BT Global Health, part of BT Global Services, is the British supplier of networked IT services to the National Health Service and other healthcare providers globally. Since 2012, they have been running an employee engagement programme, driven by internal communications. The whole initiative followed several years of changes in the health market which posed many challenges to the company – and meant a complete transformation to its health strategy.
Internal Communications Manager, Laura-Jayne Grover, has been working on the engagement programme since its beginning, and shares the key stages of the campaign so far.
Building a sense of community around a unified vision
BT Global Health needed to help its people to make the connection between their own contributions and the overall company’s goals. At the same time they needed to instil pride and enthusiasm in the business. “We wanted to support our people to strongly relate to the business purpose of enabling our customers to deliver excellence in healthcare and showing absolute dedication to customers,” says Grover.
The programme involved two main initiatives, Accelerate for Growth and Our Guiding Message.
Accelerate for Growth was an intensive exercise to review and understand the ‘health’ of the business. “We needed to adapt to meet the evolving and growing demands of our customers, while at the same time doing more with fewer resources. The results of the exercise saw us restructure our organisation so that we were fit for growth.”
Following directly behind Accelerate for Growth was a campaign called Our Guiding Message. This was meant to help build a sense of community and show to all the employees that they were sharing a common purpose. “This was about giving our people a powerful yet simple message that would help them to talk with confidence about our strategy – what BT Global Health stood for and how it would deliver its purpose: enabling customers to deliver excellence in healthcare.”
An important element of Our Guiding Message is that it was shaped by many, not a few. More than 120 Global Health people from all areas and levels of the company took part and helped to create it. Together, during interactive workshops, they debated the business’s purpose, direction, values, behaviours and strategic drivers.
A network of champions
The Internal Communications team set about creating a set of collateral that would support the campaign. They also identified and used a network of 100 ‘champions’, key influencers inside the business, who helped to shape the content into a compelling story that would resonate with the people.

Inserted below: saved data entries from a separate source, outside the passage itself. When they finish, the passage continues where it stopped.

/-- R427: a connection goes down: messages that have not been applied are discarded, and what waits for them fails. -/
def State.connFails (s : State) (conn : Nat) : State :=
  match s.conns.look conn with
  | none => s
  | some k =>
    let k' : Conn := { k with up := false, inMsgs := [], outMsgs := [] }
    k.outMsgs.foldl (fun s m => s.remoteReply conn m cMemerr []) { s with conns := s.conns.put conn k' }

def execConnectionDown (s : State) : Host.Outcome State Fault Refusal :=
  enabled s <| match s.conns.look s.ev.id with
    | none => none
    | some k => when_ k.up (s.connFails s.ev.id)

/-- A packet as it left: of a message, or of a reply. -/
def Outbound.isPacket (o : Outbound) (reply : Bool) (conn seq pos : Nat) : Bool :=
  match o with
  | .fabricWrite c n _ _ _ _ p _ => !reply && c == conn && n == seq && p == pos
  | .fabricRead c n _ _ _ _ => !reply && c == conn && n == seq && pos == 0
  | .fabricReply c n _ _ p _ => reply && c == conn && n == seq && p == pos
  | _ => false

/-- R427, R428: a packet of a message is sent again; past the firmware's retry limit its connection is down. A packet of a reply
(`flag`) may be sent again too. -/
def execPacketRetransmission (s : State) : Host.Outcome State Fault Refusal :=
  let e := s.ev
  let sent := (s.outbox.find? fun o => o.isPacket e.flag e.id e.n e.addr).toList
  enabled s <| match s.conns.look e.id with
    | none => none
    | some k =>
      if !k.up then none
      else if e.flag then some { s with outbox := s.outbox ++ sent }
      else
        match k.awaits e.n with
        | none => none
        | some m =>
          if Config.retryLimit < m.tries + 1 then some (s.connFails e.id)
          else
            let again := fun (x : OutMsg) => if x.seq = m.seq then { x with tries := x.tries + 1 } else x
            some { s with conns := s.conns.put e.id { k with outMsgs := k.outMsgs.map again }, outbox := s.outbox ++ sent }

end Sys2Proof.Machine
end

Champions were introduced to a toolkit that would help them deliver Our Guiding Message. This included presentations, exercise worksheets, posters, booklets and a pledge card. All the material featured a common theme, an illustration of a knitted scarf to show how all the different strands of the strategy ‘knitted’ together.

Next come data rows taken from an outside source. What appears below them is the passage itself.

-- ==== Sys2Proof/Machine/Firmware.lean ====
section
/-! DEFINITION. The ROM firmware as it answers the host and programs (21_device R437-R440; 16 R379, R385-R387, R396;
19_package_host R419, R423, R424; 20_fabric R427, R434): BAR0, its commands, and the key, host and fabric endpoints. -/

namespace Sys2Proof.Machine

open Sys2Proof

/-! ### Commands (R437-R439) -/

def kNotready : Nat := 10
def kBadcmd : Nat := 11

/-- R438: a request word that the write to CMD read. -/
def State.arg (s : State) (j : Nat) : Nat := (s.fw.args.getD j 0).toNat

/-- Two request words. -/
def State.arg2 (s : State) (j : Nat) : Nat := s.arg j + 2 ^ 32 * s.arg (j + 1)

/-- R438: a command completes: the response, then STAT. Of the firmware's vector R425 gives the number alone: whether it is sent
now is a free choice (log 179). -/
def State.complete (s : State) (tag status : Nat) (resp : Option (List Byte)) : State :=
  let s' : State :=
    { s with fw := { s.fw with cmd := none, statTag := tag, status := status,
                               resp := match resp with | some r => padTo 256 r | none => s.fw.resp },
             draws := s.draws + 1 }
  if Config.firmwareSignals s.draws % 2 = 1 then s'.msix 0 8 else s'

/-- R439: the opcodes. -/
def fwListed (op : Nat) : Bool := decide (1 ≤ op) && decide (op ≤ 0x11)

/-- R439, R441: the commands that the ROM state performs. -/
def fwInRom (op : Nat) : Bool := op == 0x01 || op == 0x0A || op == 0x0B || op == 0x11

/-- What a command gives: a status, a response if it has one, and the state. -/
abbrev CmdRes := Nat × Option (List Byte) × State

/-- R438, R439: the running command of an opcode is performed; `f` gives none while it has still to wait. -/
def fwCommand (op : Nat) (f : State → Option CmdRes) (s : State) : Host.Outcome State Fault Refusal :=
  enabled s <| match s.fw.cmd with
    | none => none
    | some (o, tag) =>
      if o ≠ op then none
      else if s.state = 0 ∧ !fwInRom op then some (s.complete tag kNotready none)
      else (f s).map fun r => r.2.2.complete tag r.1 r.2.1

/-- A refusal. -/
def refuse (s : State) (status : Nat) : Option CmdRes := some (status, none, s)

/-- R346, R439: a free status, where no rule names one. -/
def State.openStatus (s : State) : Nat := (Config.openWord s.draws).toNat % 12

/-- The state after a free status was drawn. -/
def State.drawn (s : State) : State := { s with draws := s.draws + 1 }

/-- A command ends with a status that no rule names, and changes nothing else. -/
def openEnd (s : State) : Option CmdRes := some (s.openStatus, none, s.drawn)

/-- R439: a request word outside its range. -/
def ranged (ok : Bool) (s : State) (r : Option CmdRes) : Option CmdRes := if ok then r else refuse s kBadcmd

/-- R438: a command whose completion waits goes on under opcode 0x100 and above. -/
def State.goesOn (s : State) (op : Nat) : State :=
  { s with fw := { s.fw with cmd := s.fw.cmd.map fun c => (op, c.2) } }

/-- The second part of a command. -/
def fwSecond (op : Nat) (done : State → Bool) (f : State → State) (s : State) : Option State :=
  match s.fw.cmd with
  | some (o, tag) => if o = op ∧ done s then some ((f s).complete tag kOk none) else none
  | none => none

/-- R437, R438: a write of 4 bytes at an offset of BAR0 of the physical function. Writes to reserved offsets and to CMD while a
command runs are discarded. -/
def State.writeBar0 (s : State) (off : Nat) (v : Word) : State :=
  let op := v.toNat % 65536
  let tag := v.toNat / 65536
  if off < 0x100 ∧ off % 4 = 0 then { s with fw := { s.fw with req := s.fw.req.set (off / 4) v } }
  else if off ≠ 0x100 ∨ s.fw.cmd.isSome then s
  else
    let s : State := { s with fw := { s.fw with args := s.fw.req, cmd := some (op, tag) } }
    if fwListed op then s else s.complete tag kBadcmd none

/-- R417, R437: the host writes 4 bytes of BAR0. -/
def execReservedRegisterWrite (s : State) : Host.Outcome State Fault Refusal :=
  enabled s <| match s.barAt s.ev.addr with
    | some (0, 0, off) => some (s.writeBar0 off s.ev.word)
    | _ => none

/-! ### Reports (R439, R441) -/

/-- Bits of a word, one for each of dies 0 to 8. -/
def State.dieBits (s : State) (p : Die → Bool) : Nat :=
  ((List.range 9).map fun d => match s.dies[d]? with | some x => if p x then 2 ^ d else 0 | none => 0).foldl (· + ·) 0

/-- R441: SERVICE. -/
def State.service (s : State) : Nat :=
  s.state + 4 * (if s.state = 0 then 0 else s.dieBits (·.coresOk)) + 2 ^ 11 * s.dieBits (·.full) + 2 ^ 20 * s.dieBits (·.failed)

/-- R442: the present positions of a compute die. -/
def Die.presentCount (d : Die) : Nat := 120 - (d.absent.filter (· < 120)).length

/-- R438: STAT. -/
def CommandSet.stat (x : CommandSet) : Nat :=
  x.statTag % 65536 + 2 ^ 16 * (x.status % 256) + 2 ^ 31 * (if x.cmd.isSome then 1 else 0)

/-- R437: the byte that the host reads in BAR0: of STAT, of the response and of SERVICE; zero at reserved offsets. What a read of the
write-only registers returns is open (log 180). -/
def State.bar0Byte (s : State) (off : Nat) : Byte :=
  if off < 0x104 then (Config.openWord (s.draws + off)).extractLsb' 0 8
  else if 0x108 ≤ off ∧ off < 0x10C then BitVec.ofNat 8 (s.fw.stat / 2 ^ (8 * (off - 0x108)))
  else if 0x200 ≤ off ∧ off < 0x300 then s.fw.resp.getD (off - 0x200) 0
  else if 0x1000 ≤ off ∧ off < 0x1004 then BitVec.ofNat 8 (s.service / 2 ^ (8 * (off - 0x1000)))
  else 0

/-- R417, R420, R437: a byte of a base address register's range, as the host reads it at a bus address; none where no function
answers. -/
def State.barByte (s : State) (addr : Nat) : Option Byte :=
  match s.barAt addr with
  | none => none
  | some (fn, bar, off) =>
    if fn = 0 ∧ bar = 0 then some (s.bar0Byte off)
    else if !s.fnEnabled fn then none
    else (s.qifs.look (8 * fn + off / 4096)).map fun x => x.pageByte (off % 4096)

/-- R310, R417, R421, R438: an external agent reads device memory; or (`flag2`) the host reads a base address register's range, all
of whose bytes it reads at one point of the interface's order. -/
def execExternalRead (s : State) : Host.Outcome State Fault Refusal :=
  let e := s.ev
  enabled s <|
    if e.flag2 then
      if e.len = 0 ∨ 4096 < e.addr % 4096 + e.len then none
      else ((List.range e.len).mapM fun k => s.barByte (e.addr + k)).map fun bs =>
        { s with outbox := s.outbox ++ [.readData bs], draws := s.draws + 0x104 }
    else s.externalRead e.id e.addr e.len

/-- Response words. -/
def wordBytes (l : List Nat) : List Byte := l.flatMap fun n => numBytes n 4

/-- R439: QUERY. -/
def execQuery (s : State) : Host.Outcome State Fault Refusal :=
  fwCommand 0x01 (fun s =>
    some (kOk, some (wordBytes ([s.service] ++ (s.dies.take 9).map Die.presentCount ++ [(s.corrected.map (·.2)).foldl (· + ·) 0])), s)) s

/-- A response window. -/
def window (l : List Byte) (off : Nat) : Option (List Byte) := some ((l.drop off).take 256)

/-- R387, R439: CERT-READ. -/
def execCertRead (s : State) : Host.Outcome State Fault Refusal :=
  fwCommand 0x0A (fun s =>
    let n := s.arg 0
    ranged (decide (n < 68)) s <|
      if n < 4 then some (kOk, window (Config.certificate n) (s.arg 1), s)
      else
        let k := s.slotOf (n - 4)
        if k.st = .empty then refuse s kState else some (kOk, window (sealCert (n - 4) k.epoch) (s.arg 1), s)) s

/-- R396, R439: VOID-READ. -/
def execVoidRead (s : State) : Host.Outcome State Fault Refusal :=
  fwCommand 0x0B (fun s =>
    ranged (decide (s.arg 0 < 64) && decide (s.arg 1 < 64)) s <|
      match (s.slotOf (s.arg 0)).voids[s.arg 1]? with
      | some r => some (kOk, window r (s.arg 2), s)
      | none => openEnd s) s

/-- R439: ERRLOG-READ. -/
def execErrlogRead (s : State) : Host.Outcome State Fault Refusal :=
  fwCommand 0x0F (fun s =>
    ranged (decide (s.arg 0 < 64)) s <|
      match s.errlog[s.arg 0]? with
      | some e => some (kOk, some (Config.errorEntry e.kind e.arg), s)
      | none => openEnd s) s

/-- R370, R439: SIGNAL; no rule gives the status of the line's source. -/
def execSignal (s : State) : Host.Outcome State Fault Refusal :=
  fwCommand 0x0E (fun s => ranged (decide (s.arg 0 < 16)) s (some (kOk, none, s.drawn.signal (s.arg 0) (Config.openWord s.draws)))) s

/-! ### The root (R439, R440) -/

/-- The bounds of an image: its length rounded up to what a capability can name. -/
def imageCap (base len : Nat) : Option Cap :=
  (List.range 16).findSome? fun e => Cap.exact (pLD ||| pEX) 0 base (ceilDiv len (2 ^ e) * 2 ^ e)

/-- R440: the argument capability of a root launch, over the root bundle. -/
def bundleCap (pa : Nat) : Cap := (Cap.exact (pLD ||| pLDC) 0 pa 9600).getD Cap.zero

The champions were tasked with rolling out Our Guiding Message to all BT Global Health’s people. In fact, every employee took part in interactive sessions, facilitated by one or two champions who helped them to understand the strategy as well as see how their individual role contributed.
While working on this, champions also participated in personal development programmes to hone their skills as future leaders of the business.
United as one team through social media
Employees were encouraged to use BT’s internal micro-blogging tool, OfficeTalk, to share photographs of the sessions they took part in and post comments about their thoughts around the strategy.
“We provide actual knitted scarves to our champions – knitted by one of our team – to inject some fun and stimulate creative thinking at the sessions. These were displayed proudly in many of the photos, from the UK, to Singapore and Australia. We even went as far as providing the knitting pattern so that the more enthusiastic could knit their own. Having something tangible to create a sense of energy also helped knit people’s memories of the fun sessions to the campaign – as you can imagine the ‘knitting’ theme had many uses!”
Since social media worked very well for this targeted campaign, BT Global Health has continued using it to share every day successes, progress updates and photos from other events and activities.
Grover enthusiastically comments: “This campaign was my first experience of using social media in the workplace. Having already been an avid user outside of work it’s definitely something that I will continue to champion since it brings people together to share, collaborate and feel united as one team.”
Results of the engagement journey so far
At the beginning of the programme, employees were cautious and a little sceptical. “Several years of change to BT Global Health’s organisational hierarchy – and the inevitable changes that a new senior team implements – had left people change-fatigued,” Grover states.
However, the company was able to turn that situation into a good opportunity to remind its people how vital the services they provide are to the NHS, as well as to remind people why they chose to work in that part of the organisation.
Leadership’s involvement also played a crucial role. Grover says that they “were integral to the creation of the strategy.” They also supported the communication of Our Guiding Message by “hosting drop-in sessions, stop for coffee events and round tables to help share their vision for the strategy and the progress they were making against it.”
In the weeks following the launch of Our Guiding Message, BT Global Health registered 100 per cent employees’ attendance at the champion’s sessions. Grover says that the company “saw a rise in employee engagement through a BT-wide quarterly survey.”
Since the concept used during the campaign was successful, other parts of the business have decided to adopt it for other transformation programmes.
Although this particular campaign ended, the continuous changes in BT Global Health have not. This is why they have already launched an update on the original Guiding Message. The messaging has been revised and the imagery changed, “moving away from illustrations and incorporating real people feels more authentic – and in a way it shows our journey, and how we’ve now grown up.”